## ACTIVITY
Your task is to reproduce exactly the lines that run from the beginning of the data through the line where "u with steps" appears.

## EXERCISE INPUTS
/-- How a word ends: the run goes on, the record is emitted, or the frame is malformed. -/
inductive WordEnd where
  | run (u : ParseUnit) | emitted (u : ParseUnit) | bad (reason : BitVec 7)
  deriving DecidableEq, Repr

/-- The rest of a word once its operation has acted (R207): micro-stack, step count, commit, next address. -/
def finishWord (m : MicroWord) (a : BitVec 32) (u : ParseUnit) (size : Nat) : WordEnd :=
  match stackOp m.stk a u.stack with
  | none => .bad 7
  | some st =>
    let u := { u with stack := st, steps := u.steps + 1 }
    if m.commit then .emitted u else
    match nextPc m a u size with
    | none => .bad 7
    | some u => .run u

/-- A legal word in the order of R207. -/
def runWord (m : MicroWord) (u : ParseUnit) (f : Frame) (size : Nat) : WordEnd :=
  match extract m u f.bytes with
  | .bad r => .bad r
  | .value x =>
    let a := source m.sa m x u f
    let b := source m.sb m x u f
    match operate m.op m.imm a b u with
    | .bad r => .bad r
    | .ok u v => finishWord m a (writeDst m.dst v u) size

/-- An illegal word runs as a NOP with nac 0 and keeps its commit bit (R208). -/
def runIllegal (m : MicroWord) (u : ParseUnit) (size : Nat) : WordEnd :=
  let u := { u with steps := u.steps + 1 }
  if m.commit then .emitted u else .run { u with pc := BitVec.ofNat 13 ((u.pc.toNat + 1) % size) }

/-- The hash field of the record at commit (R213). -/
def recordHash (u : ParseUnit) : Nat := if u.hashValid then (u.hash ^^^ 0xFFFFFFFF#32).toNat else 0

/-- Emission: the record goes to the reorder entry, and the bus takes the hash (R214, R215). -/
def emitRecord (u : ParseUnit) (f : Frame) : Frame :=
  let h := beBytes 4 (recordHash u)
  { f with record := splice u.record 8 h, result := .committed,
           mdata := if u.hashValid then splice f.mdata 12 h else f.mdata }

/-- The unit's frame becomes malformed and the unit is idle. -/
def unitMalformed (pl unit fid : Nat) (f : Frame) (reason : BitVec 7) (s : State) : State :=
  putUnit pl unit ParseUnit.idle (putFrame fid { f with result := .malformed reason } s)

/-- A run is abandoned: restarted after the first and the second, malformed at the third (R216). -/
def abandonRun (pl unit fid : Nat) (f : Frame) (u : ParseUnit) (reason : BitVec 7) (s : State) : State :=
  let s := addErr (PL_RESTARTS pl) 1 s
  if 2 ≤ u.abandons.toNat then unitMalformed pl unit fid f reason s
  else putUnit pl unit (unitStart fid f u.entry (u.abandons + 1)) s

/-- An uncorrectable control-store read: its address, and one entry for each word in a stage 1 (R216). -/
def csError (pl a : Nat) (s : State) : State :=
  let s := putF (PL_UC_STATUS pl) 48 13 a s
  if s.pipe.csPosted.contains (8192 * pl + a) then s else
  postLog logCsUncorrectable 0 blkPL (BitVec.ofNat 64 pl) (BitVec.ofNat 64 a)
    (addErrAt (blockErrOff (blockNum blkPL)) 32 1 (addErr FX_ARRAY_ERRORS 1
      { s with pipe := { s.pipe with csPosted := (8192 * pl + a) :: s.pipe.csPosted } }))

/-- The word at a unit's pc is executed under the command of an operation: it is of that operation, or it is an illegal
word, which executes as a NOP. -/
def wordIs (op : Nat) (m : MicroWord) : Bool := m.op == op || (op == 0 && illegalWord m)

/-- What the end of a word does to its unit and frame. -/
def endWord (pl unit fid : Nat) (f : Frame) (w : WordEnd) (s : State) : State :=
  match w with
  | .run u => putUnit pl unit u s
  | .emitted u => putUnit pl unit ParseUnit.idle (putFrame fid (emitRecord u f) s)
  | .bad r => unitMalformed pl unit fid f r s

/-- A word that was read acts on its unit: it ends the run on an error of R31 or R32, else it takes effect. -/
def wordActs (op pl unit fid : Nat) (f : Frame) (u : ParseUnit) (m : MicroWord) (err : ParseErr) (s : State) : State :=
  if !wordIs op m then s else
  match err with
  | .residue => abandonRun pl unit fid f u 1 (correctable FX_CORR_RESIDUE s)
  | .overrun => abandonRun pl unit fid f u 1 s
  | .headerBuffer => abandonRun pl unit fid f u 1 s
  | _ =>
    let s := if err = .corrected then correctable FX_CORR_SRAM s else s
    let ill := illegalWord m
    let s := if ill then putF (PL_UC_STATUS pl) 32 13 u.pc.toNat (addErr (PL_UC_STATUS pl) 1 s) else s
    endWord pl unit fid f (if ill then runIllegal m u (storeSize pl) else runWord m u f (storeSize pl)) s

## FINISHED TASK
/-- How a word ends: the run goes on, the record is emitted, or the frame is malformed. -/
inductive WordEnd where
  | run (u : ParseUnit) | emitted (u : ParseUnit) | bad (reason : BitVec 7)
  deriving DecidableEq, Repr

/-- The rest of a word once its operation has acted (R207): micro-stack, step count, commit, next address. -/
def finishWord (m : MicroWord) (a : BitVec 32) (u : ParseUnit) (size : Nat) : WordEnd :=
  match stackOp m.stk a u.stack with
  | none => .bad 7
  | some st =>
    let u := { u with stack := st, steps := u.steps + 1 }
    if m.commit then .emitted u else
    match nextPc m a u size with
    | none => .bad 7
    | some u => .run u

/-- A legal word in the order of R207. -/
def runWord (m : MicroWord) (u : ParseUnit) (f : Frame) (size : Nat) : WordEnd :=
  match extract m u f.bytes with
  | .bad r => .bad r
  | .value x =>
    let a := source m.sa m x u f
    let b := source m.sb m x u f
    match operate m.op m.imm a b u with
    | .bad r => .bad r
    | .ok u v => finishWord m a (writeDst m.dst v u) size

/-- An illegal word runs as a NOP with nac 0 and keeps its commit bit (R208). -/
def runIllegal (m : MicroWord) (u : ParseUnit) (size : Nat) : WordEnd :=
  let u := { u with steps := u.steps + 1 }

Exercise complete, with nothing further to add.